Marriage, now and then

Marriage, now and then June 30, 2015

ADDED:  Bonus hypothetical question below!

This is that sort of post in which I think about things a little, and invite you to think with me.

What is marriage, in our legal system, now, in the year 2015?  Discarding issues of children:

1) It provides a means of becoming mutual next-of-kin to someone not biologically related to you.  This has all manner of implications, most notably medical decision-making and visitation rights, as well as an inheritance presumption.  (Could this be adapted to non-marital and/or polygamous relationships?  Probably not in the newfangled polyamorous “everyone loves everyone else” form, but you could have a “next of kin declaration” that’s not mutual — e.g., wife A and wife B both declare that their next-of-kin is husband C; but husband C would have to select a single spouse as his next-of-kin.)

2) It provides a commitment by each person in the pair to provide support for the other — and a trade-off by the government:  certain benefits such as joint filing status (that is, where it is a benefit), government involvement at dissolution to ensure a fair split of assets, etc., while at the same time, the household income is assessed as a whole to determine whether the family is eligible for welfare-type benefits.

But the “then”?  Once upon a time, it was taken as a given that the wife was a stay-at-home mother, with little or no earnings.  That’s the reason for Social Security spousal and death benefits –the assumption that they’re going to a needy wife.  In other parts of the world, stay-at-home parents earn benefits in their own right, for those years that they’re out of the labor force, rather than getting a percentage of their spouse’s benefit, and there’s no reason Social Security in the U.S. couldn’t be updated to reflect this, and eliminate any unfairness about married couples receiving greater benefits than singles.  For that matter, it used to be a given that household finances and assets were always jointly held, and I have the impression that the presumption of mutual support implicit in #2 isn’t always the case any longer, at least based on periodic Ask Amy articles in which the letter-writer complains that they don’t have joint finances and higher-earning hubby spends his cash on golf outings and new clothes while she’s scrimping to pay her half of the mortgage.
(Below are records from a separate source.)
-- ==== Sys2Proof/Certificates/Slice0/Obligations.lean ====
section
/-! DEFINITION. The statements for the provers, each from the numbered rules its docstring names. `Answers c s P`: the
command c, run in s, answers a next state t with P t. `Effect c s P`: it answers a next state made of its own effect u, with
P u, and what follows from u at once. -/

open Sys2Proof Sys2Proof.Machine

/-- A step takes the command at the front of the queue and runs it on the state with the queue's rest; the next state's
queue is that rest. -/
def Obligations.StepRunsFrontCommand : Prop :=
  ∀ (c : Instr) (rest : List Instr) (s : State), s.pending = c :: rest →
    step s = exec c { s with pending := rest } ∧
    ∀ t, exec c { s with pending := rest } = .next t → t.pending = rest

/-- Every command completes in every state: it answers a next state, never a fault or a refusal, and leaves the queue. -/
def Obligations.EveryCommandCompletes : Prop :=
  ∀ (c : Instr) (s : State), Answers c s fun t => t.pending = s.pending

/-- R25: after a cold reset every field of every register reads the value of its Reset column, and so it does in the state
after reset. INTC_SRC_s.VECTOR, whose column depends on s, reads s below 4,096. -/
def Obligations.ResetLeavesResetValues : Prop :=
  (∀ (s : State) (id : RegId) (i : Nat), i < id.count → id ≠ .INTC_SRC → ∀ f ∈ id.desc.fields,
    Answers .coldReset s (fun t => t.fget id i ⟨f.lo, f.w⟩ = f.reset) ∧ State.reset.fget id i ⟨f.lo, f.w⟩ = f.reset) ∧
  ∀ (s : State) (i : Nat), i < RegId.count .INTC_SRC →
    Answers .coldReset s fun t =>
      t.fget .INTC_SRC i fINTC_SRC_VECTOR = (if i < 4096 then i else 0) ∧ t.fget .INTC_SRC i fINTC_SRC_EN = 0

/-- R736: after reset the boot engine is in INIT, no command waits, and every port reports its condition. Log entry 1, the
model's choice: on an empty queue a step lets one ridge clock cycle pass, which changes nothing but the time it counts
and the slew still to come. -/
def Obligations.ResetAndIdle : Prop :=
  State.reset.boot = bINIT ∧ State.reset.pending = [] ∧ State.reset.PortsReport ∧
  ∀ s : State, s.pending = [] →
    ∃ t, step s = .next t ∧ t.now = s.now + 1 ∧ RegsKept (fun id _ => id == .TIME_SLEW_REM) s t ∧
      { t with regs := s.regs, now := s.now, time := s.time } = s

/-- R799: while the cold reset is asserted, no command changes anything but the cold reset itself, its release and the
memory self-test. -/
def Obligations.NothingRunsInColdReset : Prop :=
  ∀ (c : Instr) (s : State), s.bootU.asserted = true → c ≠ .coldReset → c ≠ .memorySelfTestStart →
    (∀ b, c ≠ .memorySelfTestDone b) → (∀ f m v, c ≠ .coldResetRelease f m v) → exec c s = .next s

/-- R121, R123, R202 to R204: every step keeps what each port reports in agreement with its lanes, its faults and its
configuration. -/
def Obligations.PortsAlwaysReport : Prop :=
  ∀ s t : State, s.PortsReport → step s = .next t → t.PortsReport

/-- R57, R58: every instance of every register lies at an offset of its own inside the control space, aligned to its
width, and is found there. R12, R57: a write of a whole register at its offset is the write of that register. -/
def Obligations.RegisterMapAndWrites : Prop :=
  (∀ (id : RegId) (i : Nat), i < id.count →
     regAt (addrOf id i) = some (id, i) ∧ addrOf id i + id.desc.width / 8 ≤ 2 ^ 24 ∧
       addrOf id i % (id.desc.width / 8) = 0) ∧
  (∀ (id : RegId) (i : Nat) (v : Word) (s : State), i < id.count → s.serves id i = true →
     Answers (.registerWrite { write := true, size := id.desc.width / 8, offset := addrOf id i, data := v }) s fun t =>
       t = s.after (s.ctWrite id i v))

/-- R18: "A write of 1 clears the bit": a served write of an event register clears the bits it carries, and leaves every
other register. -/
def Obligations.EventBitsClearByOne : Prop :=
  ∀ (id : RegId) (i : Nat) (v : Word) (s : State), i < id.count → s.serves id i = true →
    id ∈ [.LANE_EVENT, .LANE_CAL_EVENT, .PORT_MAC_EVT, .COURSE_PARSE_EVT, .TABLE_GEN_EVT, .SCHED_EVT, .LOFT_EVT,
      .SEAL_EVT, .DMA_CHAN_EVT, .GEN_INTEG_EVT, .POWER_EVT, .POWER_THERM_EVT, .POWER_LIG_EVT, .BOOT_EVT] →
    Answers (.registerWrite { write := true, size := id.desc.width / 8, offset := addrOf id i, data := v }) s fun t =>
      t.rget id i = s.rget id i &&& ~~~(v &&& typeMask .w1c id.desc.fields) ∧
      t.ctResp = some { err := false, data := 0 } ∧
      RegsKept (fun a j => afterRegs.contains a || (a == id && j == i)) s t

/-- R18, R20: a read of a register that counts returns its value and clears it. R20, R338, R344: a read of a spray
register returns its value while the pair sprays its port, HOLD_CYC with the cycles of a stall that have passed, and
otherwise zero; it clears what it counts. R22 to R24: a read of a lower half latches the upper half, which a read of
the upper half returns; a write of a lower half is staged, and a write of the upper half writes both. -/
def Obligations.CountersClearAndHalvesLatch : Prop :=
  (∀ (id : RegId) (i : Nat) (s : State), i < id.count → s.serves id i = true →
     typeMask .rc id.desc.fields ≠ 0 → id ≠ .INTC_CLAIM → id ≠ .INTC_FCLAIM → id ≠ .COURSE_SPRAY_STAT →
     id ≠ .COURSE_SPRAY_CNT →
     Answers (.rcCounterRead (addrOf id i) (id.desc.width / 8)) s fun t =>
       t.ctResp = some { err := false, data := s.rget id i } ∧
       t.rget id i = s.rget id i &&& ~~~(typeMask .rc id.desc.fields) ∧
       RegsKept (fun a j => afterRegs.contains a || (a == id && j == i)) s t) ∧
  (∀ (id : RegId) (c : Fin 4) (s : State), s.serves id c = true → id = .COURSE_SPRAY_STAT ∨ id = .COURSE_SPRAY_CNT →
     Answers (.rcCounterRead (addrOf id c) (id.desc.width / 8)) s fun t =>
       t.ctResp = some { err := false, data :=
         if c.val % 2 = 0 ∧ s.sprayed (4 * c) = true then
           (if id = .COURSE_SPRAY_CNT then (s.holdCycles c).rget id c else s.rget id c)
         else 0 } ∧
       t.rget id c &&& typeMask .rc id.desc.fields = 0) ∧
  (∀ (id : RegId) (i : Nat) (v w : BitVec 32) (s : State), i < id.count → s.serves id i = true → id.desc.width = 64 →
     Answers (.lowerHalfRead (addrOf id i)) s (fun t =>
       t.ctResp = some { err := false, data := low32 (s.readReg id i).1 } ∧
       t.readLatch id i = (s.readReg id i).1 >>> 32) ∧
     Answers (.lowerHalfRead (addrOf id i + 4)) s (fun t =>
       t.ctResp = some { err := false, data := s.readLatch id i } ∧ t.staged = s.staged ∧
       RegsKept (fun a _ => afterRegs.contains a) s t) ∧
     Answers (.lowerHalfWrite (addrOf id i) v) s (fun t =>
       t.stagedLow id i = some (v.setWidth 64) ∧ t.ctResp = some { err := false, data := 0 } ∧
       RegsKept (fun a _ => afterRegs.contains a) s t) ∧
     (s.stagedLow id i = some (v.setWidth 64) →
       Effect (.upperHalfWrite (addrOf id i + 4) w) s fun u =>
         u.stagedLow id i = none ∧ u.ctResp = some { err := false, data := 0 } ∧
         RegsKept (fun a _ => a == .GEN_ACC_ERR) (s.ctWrite id i (w ++ v)) u))

/-- R13, R14, R16, R58, R60, R61, R686, R691, R739, R817: an access of a wrong shape, or of a fenced domain, gets an error
response, and a reserved offset reads 0, each with its bit of GEN_ACC_ERR; a write outside RUNNING and SAFE that R739
discards sets WR_REFUSED; an access of a resting domain stalls, wakes the domain and is served once it is ready. -/
def Obligations.AccessesStallOrFail : Prop :=
  ∀ (a : Access) (d : Fin 15) (s : State), s.bootU.asserted = false → a.parityOk = true →
    (s.ctStall = none → a.offset < 2 ^ 24 →
      (((a.size ≠ 4 ∧ a.size ≠ 8) ∨ a.offset % a.size ≠ 0) →
        Answers (.registerWrite a) s fun t =>
          t.ctResp = some { err := true, data := 0 } ∧ t.fbit .GEN_ACC_ERR 0 fGEN_ACC_ERR_SHAPE = true ∧
          RegsKept (fun id _ => afterRegs.contains id || id == .GEN_ACC_ERR) s t) ∧
      (a.size = 4 → a.offset % 4 = 0 → regionDom a.offset = some d → s.dom d = 3 →
        Answers (.registerWrite a) s fun t =>
          t.ctResp = some { err := true, data := 0 } ∧ t.fbit .GEN_ACC_ERR 0 fGEN_ACC_ERR_FENCED = true ∧
          RegsKept (fun id _ => [.GEN_ACC_ERR, .BOOT_EVT, .BOOT_XSPI_CMD].contains id || afterRegs.contains id) s t) ∧
      (a.size = 4 → a.offset % 4 = 0 → regionDom a.offset = some d → s.dom d ≠ 3 → s.stalls a.offset = false →
        s.writeHeld a.offset = true →
        Answers (.registerWrite a) s fun t =>
          t.ctResp = some { err := false, data := 0 } ∧ t.fbit .BOOT_EVT 0 fBOOT_EVT_WR_REFUSED = true ∧
          RegsKept (fun id _ => [.GEN_ACC_ERR, .BOOT_EVT, .BOOT_XSPI_CMD].contains id || afterRegs.contains id) s t) ∧
      (a.size = 4 → a.offset % 4 = 0 → regionDom a.offset = none →
        Answers (.rcCounterRead a.offset 4) s fun t =>
          t.ctResp = some { err := false, data := 0 } ∧ t.fbit .GEN_ACC_ERR 0 fGEN_ACC_ERR_RSVD_OFF = true ∧
          RegsKept (fun id _ => afterRegs.contains id || id == .GEN_ACC_ERR) s t) ∧
      (a.size = 4 → a.offset % 4 = 0 → regionDom a.offset = some d → s.dom d = 1 → s.ready d = false →
        s.power.dozed.contains (d.val, s.mclk) = false →
        Answers (.registerWrite a) s fun t =>
          t.ctStall = some { a with write := true } ∧ t.power.waking.contains d.val = true ∧ t.ctResp = s.ctResp ∧
          RegsKept (fun id _ => afterRegs.contains id) s t)) ∧
    (s.ctStall.isSome = true → s.ctQueue.length < 4 →
      Answers (.registerWrite a) s fun t =>
        t.ctQueue = s.ctQueue ++ [{ a with write := true }] ∧ t.ctStall = s.ctStall ∧ t.ctResp = s.ctResp) ∧
    (s.ctStall = some a → s.ctQueue = [] → s.stalls a.offset = false →
      Effect .stalledAccessServed s fun u =>
        u.ctStall = none ∧ u.ctResp.isSome = true ∧ u = ({ s with ctStall := none } : State).ctAccess a)

/-- R79, R84 to R86: writes of LANE_CTRL that the control port serves take a lane through EN and RESTART. R119, R120,
R128, R130, R137: what served writes of LANE_TX_FIXED, LANE_LOOP and LANE_PATTERN store, and where they are refused. -/
def Obligations.LaneControlAndSettings : Prop :=
  (∀ (n : Fin 16) (s : State), s.serves .LANE_CTRL n = true → s.laneRate n ≤ 4 →
     (s.laneEn n = false → s.boot = bRUNNING → s.laneState n = lOFF →
       (s.laneOwner n).any (fun p => s.portLaneRate p == some (s.laneRate n)) = true →
       s.fbit .LANE_QUAD_STAT (n / 4) fLANE_QUAD_STAT_PLL_LOCK = false →
       Answers (.laneEnable n) s fun t => t.laneEn n = true ∧ t.laneState n = lPLL) ∧
     (s.laneState n ≠ lOFF →
       Answers (.laneDisable n) s fun t => t.laneEn n = false ∧ t.laneState n = lOFF ∧ t.cdrLock n = false) ∧
     (s.laneEn n = true → lBLIND ≤ s.laneState n →
       Answers (.laneRestart n) s fun t =>
         t.laneState n = lBLIND ∧ t.fbit .LANE_CTRL n fLANE_CTRL_RESTART = false ∧ t.laneEn n = true)) ∧
  (∀ (n : Fin 16) (v : Word) (s : State),
     (s.serves .LANE_TX_FIXED n = true →
       Answers (.laneTxFixedWrite n v) s fun t =>
         if (tapsOf v).ok then
           t.rget .LANE_TX_FIXED n = (tapsOf v).word ∧
           (s.fixedMode n = true → s.laneState n = lBLIND → t.rget .LANE_TX_TAPS n = (tapsOf v).word)
         else t.rget .LANE_TX_FIXED n = s.rget .LANE_TX_FIXED n ∧ t.fbit .GEN_ACC_ERR 0 fGEN_ACC_ERR_RSVD_ENC = true) ∧
     (s.serves .LANE_LOOP n = true → fLANE_LOOP_MODE.get v ≠ s.loopMode n →
       Answers (.laneLoopWrite n v) s fun t =>
         if fLANE_LOOP_MODE.get v = 3 ∧ s.laneState n ≠ lDATA then
           t.loopMode n = s.loopMode n ∧ t.laneState n = s.laneState n ∧
             t.fbit .LANE_EVENT n fLANE_EVENT_CFG_REFUSED = true
         else
           t.loopMode n = fLANE_LOOP_MODE.get v ∧
             t.laneState n =
               if s.laneState n = lOFF ∨ s.laneState n = lPLL ∨ fLANE_LOOP_MODE.get v = 3 then s.laneState n
               else if fLANE_LOOP_MODE.get v = 2 then lDATA else lBLIND) ∧
     (s.serves .LANE_PATTERN n = true → fLANE_PATTERN_GEN.get v ≤ 2 → fLANE_PATTERN_CHK.get v ≤ 2 →
       Answers (.lanePatternWrite n v) s fun t =>
         if (fLANE_PATTERN_GEN.get v = 0 ∧ fLANE_PATTERN_CHK.get v = 0) ∨ s.laneTest n = true then
           t.rget .LANE_PATTERN n = v &&& 0xF
         else t.rget .LANE_PATTERN n = s.rget .LANE_PATTERN n ∧ t.fbit .LANE_EVENT n fLANE_EVENT_CFG_REFUSED = true))

/-- R79, R81, R83, R91, R140: what gain and loss of a quad PLL's lock and of CDR lock do to the lanes. R84, R92 to R94,
R107, R115: the timers of bring-up, and the loss of signal in DATA. -/
def Obligations.LaneLocksAndTimers : Prop :=
  (∀ (q i : Fin 4) (n : Fin 16) (s : State), s.bootU.asserted = false → n.val = 4 * q.val + i.val →
     (s.laneState n ≠ lOFF →
       Answers (.quadPllLock q) s fun t =>
         t.fbit .LANE_QUAD_STAT q fLANE_QUAD_STAT_PLL_LOCK = true ∧ t.fbit .LANE_STAT n fLANE_STAT_PLL_LOCK = true ∧
         t.laneState n =
           if s.laneState n = lPLL ∧ bitOf (s.fget .POWER_PAD 0 fPOWER_PAD_HELD) (3 + q) = false then
             (if s.loopMode n = 2 then lDATA else lBLIND)
           else s.laneState n) ∧
     (s.fbit .LANE_QUAD_STAT q fLANE_QUAD_STAT_PLL_LOCK = true →
       Answers (.quadPllLockLost q) s fun t =>
         t.fbit .LANE_QUAD_STAT q fLANE_QUAD_STAT_PLL_LOCK = false ∧
         t.fbit .LANE_QUAD_STAT q fLANE_QUAD_STAT_LOCK_LOST = true ∧
         t.fbit .LANE_STAT n fLANE_STAT_PLL_LOCK = false ∧
         t.laneState n = if s.laneState n = lOFF then lOFF else lPLL) ∧
     (lBLIND ≤ s.laneState n → s.laneState n ≤ lDATA →
       ∀ lock : Bool, Answers (.cdrLock ⟨n, lock⟩) s fun t =>
         t.fbit .LANE_STAT n fLANE_STAT_SIG_DET = true ∧ t.cdrLock n = (lock || s.cdrLock n) ∧
         t.laneState n = s.laneState n) ∧
     (s.cdrLock n = true →
       ∀ energy : Bool, Answers (.cdrLockLoss ⟨n, energy⟩) s fun t =>
         t.fbit .LANE_STAT n fLANE_STAT_SIG_DET = (energy && s.fbit .LANE_STAT n fLANE_STAT_SIG_DET) ∧
         t.cdrLock n = false ∧ t.laneState n = s.laneState n)) ∧
  (∀ (n : Fin 16) (s : State), s.bootU.asserted = false →
     ((s.lane n).reqOut = true → s.laneState n = lTRAIN ∨ s.laneState n = lENDING →
       Answers (.trainReqTimeout n) s fun t =>
         t.fbit .LANE_EVENT n fLANE_EVENT_REQ_TIMEOUT = true ∧ t.laneState n = s.laneState n) ∧
     (s.laneState n = lBLIND ∨ s.laneState n = lTRAIN → s.readyHolds n = false →
       s.fixedMode n = false ∨ (s.lane n).readyRun < 1024 →
       Answers (.trainingTimeout n) s fun t =>
         t.laneState n = lFAIL ∧ t.fbit .LANE_EVENT n fLANE_EVENT_TRAIN_FAIL = true ∧
         t.now = max s.now ((s.lane n).startAt + s.fget .LANE_TRAIN_CFG n fLANE_TRAIN_CFG_TIMEOUT * 10 * msCycles)) ∧
     (s.laneState n = lTRAIN → s.readyHolds n = true → s.localReady n = false → s.partnerReady n = true →
       Answers (.trainingTimeout n) s fun t => t.laneState n = lENDING) ∧
     (s.laneState n = lBLIND → s.fixedMode n = true → s.cdrLock n = true → 1024 ≤ (s.lane n).readyRun →
       Answers (.trainingTimeout n) s fun t => t.laneState n = lDATA) ∧
     (s.laneState n = lENDING → (s.lane n).sentOne = true → (s.lane n).rcvdOne = false →
       Answers (.countdownTimeout n) s fun t =>
         t.laneState n = lBLIND ∧ t.fbit .LANE_EVENT n fLANE_EVENT_FRAME_LOSS = true) ∧
     (s.laneState n = lFAIL → s.fbit .LANE_TRAIN_CFG n fLANE_TRAIN_CFG_AUTO_RETRY = true →
       Answers (.failRetry n) s fun t =>
         t.laneState n = lBLIND ∧ t.now = max s.now ((s.lane n).failAt + 10 * msCycles)) ∧
     (s.laneState n = lDATA →
       Answers (.signalLoss n) s fun t =>
         t.laneState n = lBLIND ∧ t.fbit .LANE_EVENT n fLANE_EVENT_SIG_LOSS = true))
And the other “then”?  The presumption that any child born in the marriage was the offspring of the two spouses.  Does this continue to make sense, as opposed to simply listing as father whoever claims fatherhood and/or is proven as father?

So your turn:

what “benefits of marriage” are there that don’t fit into categories #1 or #2, and does it make sense to continue these in the year 2015?  And, with respect to #2, expectations of mutual support, how should that look in 2015?

And here’s the hypothetical question:

Imagine that the government, wanting to get out of the whole business entirely, sets up a replacement system:

Any couple that wishes can file a Mutual Next of Kin Declaration.  Poly folk can file generic Next of Kin Declarations, no mutuality required.  Call it a NOK in keeping with the American love of acronyms.
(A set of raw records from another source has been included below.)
-- ==== Sys2Proof/WellFormed.lean ====
section
/-! DEFINITION. Well-formed commands: operands within what the manual's ports and formats can carry. -/

namespace Sys2Proof

open Machine

/-- R13, R57: an access of 1, 2, 4 or 8 bytes within the 16 MiB window. -/
def Access.wf (a : Access) : Bool := [1, 2, 4, 8].contains a.size && decide (a.offset < 2 ^ 24)

/-- R57: an offset within the window. -/
def offsetWf (off : Nat) : Bool := decide (off < 2 ^ 24)

/-- R580, R583: a response carries the bytes of one request, at most 256. -/
def Resp.wf (r : Resp) : Bool := decide (r.data.length ≤ 256)

/-- R144: a receiver setting names every tap: four of the reflection canceller and 32 of the FFE. -/
def RxSet.wf (x : RxSet) : Bool := x.rc.length == 4 && x.ffe.length == 32

/-- R280: the phase of a timestamp point is in units of 1/64 UI. -/
def Path.wf (x : Path) : Bool := decide (x.phase < 64)

/-- R217: a received frame holds at least one byte after its start. -/
def RxFrame.wf (x : RxFrame) : Bool := x.bytes != []

/-- R249: a fragment carries frame data. -/
def Fragment.wf (x : Fragment) : Bool := x.data != []

/-- R712, R713: a frame at a watch lane holds at least one byte. -/
def watchWf (b : List Byte) : Bool := b != []

/-- R732: SELECT reads 64 bytes of a header, and 16 of a commit marker or none. -/
def selectWf (h m : List Byte) : Bool := h.length == 64 && (m.length == 16 || m == [])

/-- R729: the items that a restore applies are SCHED_NODE and METER items of 32 bytes. -/
def restoreWf (items : List (Bool × List Byte)) : Bool := items.all (fun i => i.2.length == 32)

/-- R806: the governor reads five sensor sites. -/
def sitesWf (sites : List (Option Int)) : Bool := sites.length == 5

/-- R729: LOAD reads a record header and an item of at most 64 bytes. -/
def itemWf (b : List Byte) : Bool := decide (b.length ≤ 72)

/-- R748: a window transaction carries at most 256 data bytes. -/
def xspiWf (b : List Byte) : Bool := decide (b.length ≤ 256)

/-- R205: corrected symbols are reported by lane, for at most eight lanes. -/
def fecWf (x : Option (List Nat)) : Bool := match x with | some l => decide (l.length ≤ 8) | none => true

/-- R95: a training frame has 384 symbols of marker and fields, and 3,712 of its pattern. -/
def trainWf (head pattern : List (Fin 4)) : Bool := head.length == 384 && pattern.length == 3712

/-- R124: skews are reported by lane, for at most eight lanes. -/
def skewWf (l : List Nat) : Bool := decide (l.length ≤ 8)

/-- A command whose operands are within what the manual's ports and formats can carry. -/
def Instr.wf : Instr → Bool
  | .registerWrite a => a.wf
  | .rcCounterRead off size => (Access.wf { write := false, size := size, offset := off, data := 0 })
  | .lowerHalfRead off => offsetWf off
  | .lowerHalfWrite off _ => offsetWf off
  | .upperHalfWrite off _ => offsetWf off
  | .rxFrame _ x => x.what.wf && x.path.wf
  | .rxFragment _ x => x.what.wf && x.path.wf
  | .shaperEligible lvl node => decide (node < levelSize lvl)
  | .egressFrameStart _ x _ => x.wf
  | .txEntryReadDone a _ => a.wf
  | .descRereadDone a _ => a.wf
  | .txFragmentReadDone a _ => a.wf
  | .rxBufferReadDone a _ => a.wf
  | .rxDataWriteDone a => a.wf
  | .completionWriteDone a => a.wf
  | .shadowWriteDone a => a.wf
  | .pfBlockDone _ _ _ x _ => match x with | some y => y.wf | none => true
  | .rxUpdateInterval _ est => est.wf
  | .lpmReceive _ x => x.wf
  | .fcFrameRx _ x => x.what.wf && x.path.wf
  | .skewMeasured _ l => skewWf l
  | .trainingFrameRx _ head pattern => trainWf head pattern
  | .fecCodewordDecode _ x => fecWf x
  | .qwRoundDone a => a.wf
  | .adminCommandReadDone a => a.wf
  | .adminCompletionDone a => a.wf
  | .operandMemoryAccessDone a => a.wf
  | .dmaDescReadDone a => a.wf
  | .dmaDataReadDone a => a.wf
  | .dmaDataWriteDone a => a.wf
  | .dmaWritebackDone a => a.wf
  | .intcMessageWriteDone a => a.wf
  | .domainReady _ items => restoreWf items
  | .watchMagicFrame _ b _ => watchWf b
  | .watchPatternMatch _ b _ => watchWf b
  | .thermSample sites => sitesWf sites
  | .bootSelectDone hA mA hB mB => selectWf hA mA && selectWf hB mB
  | .bootItemApply x => itemWf x.bytes
  | .xspiWindowDone b => xspiWf b
  | _ => true

end Sys2Proof
end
Any couple (or other group) can file a Declaration of Mutual Support, which binds them financially — with all debts, all earnings, all assets shared, and dissolution requiring a court order dividing it all.  And even without such a declaration, a NOK pair living in the same household would be treated as a couple for any government benefit requiring an income test.

To make these commitments even further committed, either declaration can be dissolved, but then neither party can enter into a new declaration for a specified length of time — 2 or 3 or 5 years or the like.

How do you think people would respond?  A traditional set of wedding vows paired with a trip to the county clerk to file these declarations?  A NOK first, and a DMS (yeah, you’d need a more acronymable phrase) only if you work out the math and it makes sense?  Or just a NOK, because mutual support is too demanding and risky?